Back to Life, Back to Orality
Journalism
Just last week, we heard this pronouncement from D. Graham Burnett, a historian of Science and Technology at Princeton on the Hard Fork podcast:
YouTube Short excerpt from a longer segment on the Hard Fork podcast featuring D. Graham Burnett.
Great insights here. Let's go through them line by line. Graham says:
Longform immersive literacy is coming to an end as a widespread cultural phenomenon.
"Longform immersive literacy" is such a good way to frame deep reading and books. I like the distinction he's deliberately making between deep, contemplative, analytical, "good" reading and fast, cursory, easily distracted skimming, "not so good" reading.

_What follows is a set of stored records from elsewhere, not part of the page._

/-- The invariant of an idle block: nothing in flight, and a trace of whole frames as it stands. -/
theorem inv_iff_of_idle {s : State} (hs : s.seq = .idle) :
    s.Inv ↔ s.fb.wf = true ∧ s.work.fits = true ∧ s.inFlight = none ∧
      (s.contracts.abandoned = true ∨ (items s.trace).isSome = true) := by
  simp [State.Inv, State.seqOk, State.framed, State.pendingEvents, hs]

/-! ## Going on with a command -/

/-- What a command's remaining steps will add makes the trace whole frames, unless a pin cut one short. -/
def State.framedBy (s : State) (acts : List Act) : Prop :=
  s.contracts.abandoned = true ∨ (items (s.trace ++ acts.filterMap Act.event)).isSome = true

theorem framed_iff (s : State) :
    s.framed = true ↔ s.contracts.abandoned = true ∨ (items (s.trace ++ s.pendingEvents)).isSome = true := by
  simp [State.framed]

/-- A bus instruction goes on with its program from the start. -/
theorem exec_bus_resume {i : Instr} (h : usesBus i = true) (s : State) :
    exec i s = .next ((noted i s).resume i 0) := by
  rw [exec_bus h, State.resume, noted_cfg, noted_fb, List.drop_zero]

/-- Running a command on, to its end or to a wait, meets the invariant if its steps will complete the trace. -/
theorem resume_inv {s : State} {op : Instr} {n : Nat} (hm : s.fb.wf = true) (hw : s.work.fits = true)
    (hf : s.framedBy ((program op s.cfg s.fb).drop n)) : (s.resume op n).Inv := by
  have hfits : (s.resume op n).work.fits = true := by
    have h := proceedWithin_fits (op := op) (j := n) rfl hw n (reach s.bus ((program op s.cfg s.fb).drop n))
    rwa [State.proceedWithin, min_self] at h
  refine ⟨by rwa [State.resume, proceed_fb], hfits, ?_⟩
  unfold State.resume
  rcases proceed_cases s op n ((program op s.cfg s.fb).drop n) with ⟨-, he⟩ | ⟨pre, a, post, hp, ha, hb, he⟩
  · refine ⟨by rw [he]; rfl, (framed_iff _).2 ?_⟩
    rw [he]
    simpa [State.pendingEvents, State.framedBy] using hf
  · have hrest : (program op s.cfg s.fb).drop (n + pre.length) = a :: post := by
      rw [← List.drop_drop, hp, List.drop_left]
    refine ⟨?_, (framed_iff _).2 ?_⟩
    · have hget : (program op s.cfg s.fb)[n + pre.length]? = some a := by
        rw [← List.head?_drop, hrest, List.head?_cons]
      rw [he]
      simp [State.seqOk, hget, ha, foldl_applyAct_bus, hb]
    · rw [State.framedBy, hp] at hf
      rw [he]
      simpa [State.pendingEvents, hrest] using hf

/-- The pin meets the invariant if an idle block's trace was whole frames: a busy one is recorded as abandoned. -/
theorem blockReset_inv {s : State} (hm : s.fb.wf = true) (hw : s.work.fits = true)
    (hf : s.seq = .idle → s.contracts.abandoned = true ∨ (items s.trace).isSome = true) : s.blockReset.Inv := by
  refine (inv_iff_of_idle rfl).2 ⟨hm, hw, rfl, ?_⟩
  cases hs : s.seq with
  | idle => simpa [State.busy, hs] using hf hs
  | busy op n => simp [State.busy, hs]

/-- What the invariant says of a waiting command's steps still to come. -/
theorem State.Inv.framedBy_of_busy {s : State} (h : s.Inv) {op : Instr} {n : Nat} (hs : s.seq = .busy op n) :
    s.framedBy ((program op s.cfg s.fb).drop n) := by
  obtain ⟨-, -, -, hf⟩ := h
  simpa [State.pendingEvents, State.framedBy, hs] using (framed_iff s).1 hf

/-- What the invariant says of an idle block's trace. -/
theorem State.Inv.items_of_idle {s : State} (h : s.Inv) (hs : s.seq = .idle) :
    s.contracts.abandoned = true ∨ (items s.trace).isSome = true := by
  obtain ⟨-, -, -, hitems⟩ := (inv_iff_of_idle hs).1 h
  exact hitems

/-! ## Every kind of step -/

/-- A bus instruction accepted by an idle block adds whole frames to whole frames. -/
theorem exec_bus_inv {i : Instr} {s t : State} (hu : usesBus i = true) (h : s.Inv) (hs : s.seq = .idle)
    (he : exec i s = .next t) : t.Inv := by
  obtain ⟨hm, hw, -, hitems⟩ := (inv_iff_of_idle hs).1 h
  rw [exec_bus_resume hu] at he
  cases he
  refine resume_inv (by simpa) (by simpa) ?_
  obtain ⟨is, ⟨his, -⟩, -⟩ := program_items i s.cfg s.fb
  obtain ⟨-, -, -, -, hab⟩ := noted_keeps i s
  rcases hitems with ha | ht
  · exact .inl (by rw [hab, ha])
  · obtain ⟨js, hjs⟩ := Option.isSome_iff_exists.mp ht
    refine .inr ?_
    simp only [noted_cfg, noted_fb, noted_trace, List.drop_zero, items_append hjs his, Option.isSome_some]

/-- A drawing instruction that completes leaves the working registers in their ranges. -/
theorem exec_draw_fits {i : Instr} {s t : State} (hu : usesBus i = false) (hwf : i.wf = true)
    (hw : s.work.fits = true) (he : exec i s = .next t) : t.work.fits = true := by
  rcases exec_draw hu he with ⟨-, rfl⟩ | ⟨x, y, -, rfl⟩ | ⟨x0, y0, x1, y1, rfl, rfl⟩ | ⟨cx, cy, r, rfl, rfl⟩
  · exact hw
  · exact hw
  · exact line_fits hwf hw
  · exact circle_fits _ hwf hw

/-- A drawing instruction accepted by an idle block leaves it idle, its trace as it was. -/
theorem exec_draw_inv {i : Instr} {s t : State} (hu : usesBus i = false) (hwf : i.wf = true) (h : s.Inv)
    (hs : s.seq = .idle) (he : exec i s = .next t) : t.Inv := by
  obtain ⟨hm, hw, hfl, hitems⟩ := (inv_iff_of_idle hs).1 h
  have hfit := exec_draw_fits hu hwf hw he
  obtain ⟨m, w, c, rfl, -, -, hab, -, -, hfb⟩ := exec_draw_frame hu he
  have hmem : m.wf = true := by
    rcases hfb with ⟨h0, -⟩ | ⟨points, h0⟩
    · rw [h0, zeroed_wf]
    · rw [h0, plotVisible_wf _ _ hm]
  exact (inv_iff_of_idle (by exact hs)).2 ⟨hmem, hfit, hfl, by rwa [hab]⟩

/-- A command accepted by an idle block that meets the invariant. -/
theorem exec_inv {i : Instr} {s t : State} (hwf : i.wf = true) (h : s.Inv) (hs : s.seq = .idle)
    (he : exec i s = .next t) : t.Inv := by
  cases hu : usesBus i with
  | true => exact exec_bus_inv hu h hs he
  | false => exact exec_draw_inv hu hwf h hs he

/-- A command that `rst_n` cuts short, or meets at its end. -/
theorem execCut_inv {i : Instr} {k : Nat} {s t : State} (hwf : i.wf = true) (h : s.Inv) (hs : s.seq = .idle)
    (he : execCut i k s = .next t) : t.Inv := by
  rcases execCut_next he with ⟨hk, m, hpart, rfl⟩ | ⟨-, u, hu, rfl⟩
  · obtain ⟨hm, hw, -, -⟩ := h
    refine blockReset_inv (partialFb_wf hk hpart hm) ?_ nofun
    exact proceedWithin_fits (s := s.accepted i) (op := i) (j := 0) (by simp) (by simpa using hw) 0 k
  · have hui := exec_inv hwf h hs hu
    have ⟨hm, hw, _, _⟩ := hui
    exact blockReset_inv hm hw hui.items_of_idle

/-- A waiting command that goes on for some steps, until `rst_n` lands. -/
theorem resumeWithin_blockReset_inv {s : State} {op : Instr} {n : Nat} (hm : s.fb.wf = true)
    (hw : s.work.fits = true) (hf : s.framedBy ((program op s.cfg s.fb).drop n)) (k : Nat) :
    (s.resumeWithin op n k).blockReset.Inv := by
  unfold State.resumeWithin
  refine blockReset_inv (by simpa) (proceedWithin_fits rfl hw n k) fun hidle => ?_
  have hall := (advance_seq_idle_iff ..).1 hidle
  rwa [proceedWithin_trace, List.take_of_length_le hall, proceedWithin_contracts]

/-- What is still to come in is no part of the invariant. -/
theorem State.Inv.withInputs {s : State} (h : s.Inv) (l : List Input) : State.Inv { s with inputs := l } := h

/-- Settles O60: by the kinds of steps (`step_next`), an executed word by `exec_inv` and `execCut_inv`, a waiting
command by `resume_inv`, a pin by `blockReset_inv`. -/
theorem stepKeepsInvariant : Obligations.StepKeepsInvariant := by
  unfold Obligations.StepKeepsInvariant
  intro s t h hstep
  have hdec : ∀ {e : Encoded} {i : Instr}, decode e = .ok i → i.wf = true := decodedInstructionsAreWellFormed _ _
  have ⟨hm, hw, _, _⟩ := h
  cases step_next hstep with
  | still hs hi => exact h
  | grant hs hi => exact (inv_iff_of_idle (by exact hs)).2 ((inv_iff_of_idle hs).1 h)
  | pin => exact blockReset_inv hm hw h.items_of_idle
  | idleCut hs hi => exact blockReset_inv hm hw fun _ => h.items_of_idle hs
  | poll hs hi => exact resume_inv hm hw (h.framedBy_of_busy hs)
  | ready hs hi => exact resume_inv hm hw (h.framedBy_of_busy hs)
  | readyCut hs hi =>
    refine resumeWithin_blockReset_inv ?_ ?_ ?_ _
    exacts [hm, hw, h.framedBy_of_busy hs]
  | word hs hi hd he => exact exec_inv (hdec hd) (by exact h.withInputs _) (by exact hs) he
  | wordCut hs hi hd he => exact execCut_inv (hdec hd) (by exact h.withInputs _) (by exact hs) he

/-- Settles O59: the power-on state is one closed state. -/
theorem resetMeetsInvariant : Obligations.ResetMeetsInvariant :=
  ⟨rfl, rfl, rfl, rfl⟩

end Sys2Proof.Machine
end

section
/-! The pin `rst_n`: where a command stands that it cuts, how much of its trace and of its writes is done, and the
waiting command it abandons (70_reset R230, R231). -/

namespace Sys2Proof.Machine

/-! ## The pin by itself -/

/-- A pin that stands first among the inputs, whether or not a command runs. -/
theorem step_resetPin {s : State} {rest : List Input} (hi : s.inputs = .resetPin :: rest) :
    step s = .next (State.blockReset { s with inputs := rest }) := by
  cases hs : s.seq with
  | idle => simp only [step, hs, hi]
  | busy op n => rw [← hs]; exact step_busy_event hs hi rfl

theorem step_idle_readyCut {s : State} {n k : Nat} {rest : List Input} (hs : s.seq = .idle)
    (hi : s.inputs = .readyCut n k :: rest) :
    step s = .next (State.grant { s with inputs := rest } n).blockReset := by
  simp only [step, hs, hi]

/-- The pin finds an idle block: no command is abandoned. -/
theorem blockReset_of_idle {s : State} (hs : s.seq = .idle) :
    s.blockReset = { s with mode := .uninitialized, inFlight := none } := by
  ext1 <;> simp [State.blockReset, State.busy, hs]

People do not read now like they did 10 years ago. They don't read like they did 2 years ago. They definitely don't read like they did 30 years ago.
And people are not going to get stupider. People are getting smarter. But their ability to immerse themselves in a tradition that presents itself like this (points to a shelf of books) is finished.

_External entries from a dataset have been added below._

-- ==== Sys2Proof/Syntax.lean ====
section
/-!
DEFINITION. The instructions of the CLV1600, whole: one constructor for each row of the opcode table.
A word instruction carries the raw fields of its format (03 R57, R63, R64, R69): by R73 an ill-formed
word whose guard is false has no effect, so an ill-formed field is a value here and a check of its own
in WellFormed. A row without an encoding is an event of the machine or of its surroundings (spec/95);
its constructor carries what the event names.
-/

namespace Sys2Proof

/-- A guard: a predicate number and the negate bit (R57, R63, R69). -/
structure Guard where
  pred : BitVec 4
  neg : Bool
  deriving DecidableEq, Repr

/-- The fields of a format F word but its opcode (R57). -/
structure FWord where
  guard : Guard
  d : BitVec 9
  a : BitVec 10
  b : BitVec 10
  c : BitVec 10
  retain : BitVec 2
  mod : BitVec 8
  deriving DecidableEq, Repr

/-- The fields of a format I word but its opcode (R63). -/
structure IWord where
  guard : Guard
  d : BitVec 9
  a : BitVec 9
  imm : BitVec 32
  deriving DecidableEq, Repr

/-- The fields of a format X word but its opcode (R69). -/
structure XWord where
  guard : Guard
  d : BitVec 9
  a : BitVec 9
  b : BitVec 9
  c : BitVec 9
  mod : BitVec 11
  deriving DecidableEq, Repr

/-- The 25 slot operations of a pair word (R65). -/
inductive SlotOp where
  | nop | add | sub | mul | and | or | xor | shl | shr | sar | mov | min | max | not
  | addi | shli | shri | sari | movi | andi | fadd | fmul | fmin | fmax | fmov
  deriving DecidableEq, Repr

/-- One slot of a pair word (R64). -/
structure PSlot where
  op : SlotOp
  guard : BitVec 2
  d : BitVec 8
  s : BitVec 9
  imm : BitVec 6
  deriving DecidableEq, Repr

/-- What a host or PCIe agent asks of memory through a virtual function (R340, R271, R260). -/
inductive HostOp where
  | read (n : Nat)
  | write (bytes : List Byte)
  | atom (op : BitVec 4) (wide : Bool) (v : Word64)
  deriving DecidableEq, Repr

/-- The address of a host access (R340, R345): a global virtual one, and for a translated request the function that has translated it;
with the PCIe link by which it comes (R418): 0 the internal host port, 1 and 2 the external ports. -/
structure HostAddr where
  link : Nat
  fn : Option Nat
  va : Word64
  deriving DecidableEq, Repr

/-- What a peer packet asks (R379, R380). A read says whether tags are asked for; `desc` is the read of the 128 bytes of a launch descriptor
with their tags, whose page must be tag-capable (R330); a write carries a tag when it is an stc or a
tagged copy, and says whether it is an stc. -/
inductive PeerOp where
  | read (n : Nat) (tagged : Bool)
  | desc
  | write (bytes : List Byte) (tag : Option Bool) (stc : Bool)
  | atom (op : BitVec 4) (wide : Bool) (v : Word64) (reduce : Bool)
  | acas (wide : Bool) (cmp new : Word64)
  | acasc (expected new : Cap)
  deriving DecidableEq, Repr

/-- A request packet as R379 gives its header, with the flow (the source CU and package) and the
sequence number of R261. `home` is the package and partition whose flow it belongs to, where a migrated context sends it again
(R262); none: the sender's own. `port` is the UALink port it arrives by (R419). -/
structure PeerPacket where
  src : Nat
  srcPart : Nat
  cu : Nat
  fabric : BitVec 16
  part : Nat
  gen : BitVec 16
  seq : Nat
  home : Option (Nat × Nat)
  off : Nat
  port : Nat
  op : PeerOp
  deriving DecidableEq, Repr

/-- What the owning package answers (R380, R381): bytes with the tags of the granules they touch. -/
inductive PeerResult where
  | data (bytes : List Byte) (tags : List Bool)
  | ack
  | error (cls : BitVec 8)
  deriving DecidableEq, Repr

/-- A response packet (R381): the owning package, the requester's partition and generation, the flow's CU and home and the number of
the request it answers, and the port it arrives by. -/
structure PeerReply where
  pkg : Nat
  part : Nat
  cu : Nat
  seq : Nat
  home : Option (Nat × Nat)
  gen : BitVec 16
  port : Nat
  result : PeerResult
  deriving DecidableEq, Repr

/-- What firmware names when it creates a partition (R12, R357, R454): slices, tenant, fabric id, own
package index, the frames it takes for translation tables, the size of each slice's write log in frames (R274), and the first page
it maps. -/
structure PartSpec where
  part : Nat
  tenant : Nat
  slices : List Nat
  fabric : BitVec 16
  pkg : BitVec 10
  pool : List Nat
  logFrames : Nat
  bootVa : Word64
  bootFrames : List Nat
  deriving DecidableEq, Repr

Maryanne Wolf is one of the best people to listen to on this — she's an expert on reading and brain, author of one of my favorite books on the subject, Proust and the Squid. In her most recent book, Reader, Come Home, she asks: "Will the mix of continuously stimulating distractions of children's attention and immediate access to multiple sources of information give young readers less incentive either to build their own storehouses of knowledge or to think critically for themselves?"
Here, Burnett is basically suggesting that the traditional form of longform immersive literacy (the book) is basically over. I think it's not that black and white. I don't think immersive book reading is necessarily going extinct — I think we will and we are finding new techniques to make these slower cognitive processes Wolf talks about possible. Just like journalism, the old form of the print newspaper is fading, we are finding new ways of getting the news, and longform investigations and deep dives are finding their way to new forms. They just may not be where we were used to looking for them (in paper magazines and newsprint). In fact, this is what Burnett suggests next:
I mean that's why y'all do a podcast basically. This is orality.
Like, once upon a time you'd have been journalists writing long pieces. You each kind of have been that, but in fact, now this is what journalism increasingly is.
So we are moving into a culture of orality, but we have a humanistic structure within modern colleges and universities that are still rooted in textuality, but that's finished.
This sounds quite stark on its face, and I think Burnett is sounding the alarm and doing it provocatively. But if you listen to the entire interview (which you should), he makes a very cogent argument that needs to be heard widely and discussed. There need to be new kinds of schools, he argues, not bound to the same traditions as the ivy-cloaked ivory towers, and this is where the new kinds of attention on orality (both in terms of the study of oral literature and in terms of knowledge transmission) comes in. I completely agree and I want to be a part of those new schools.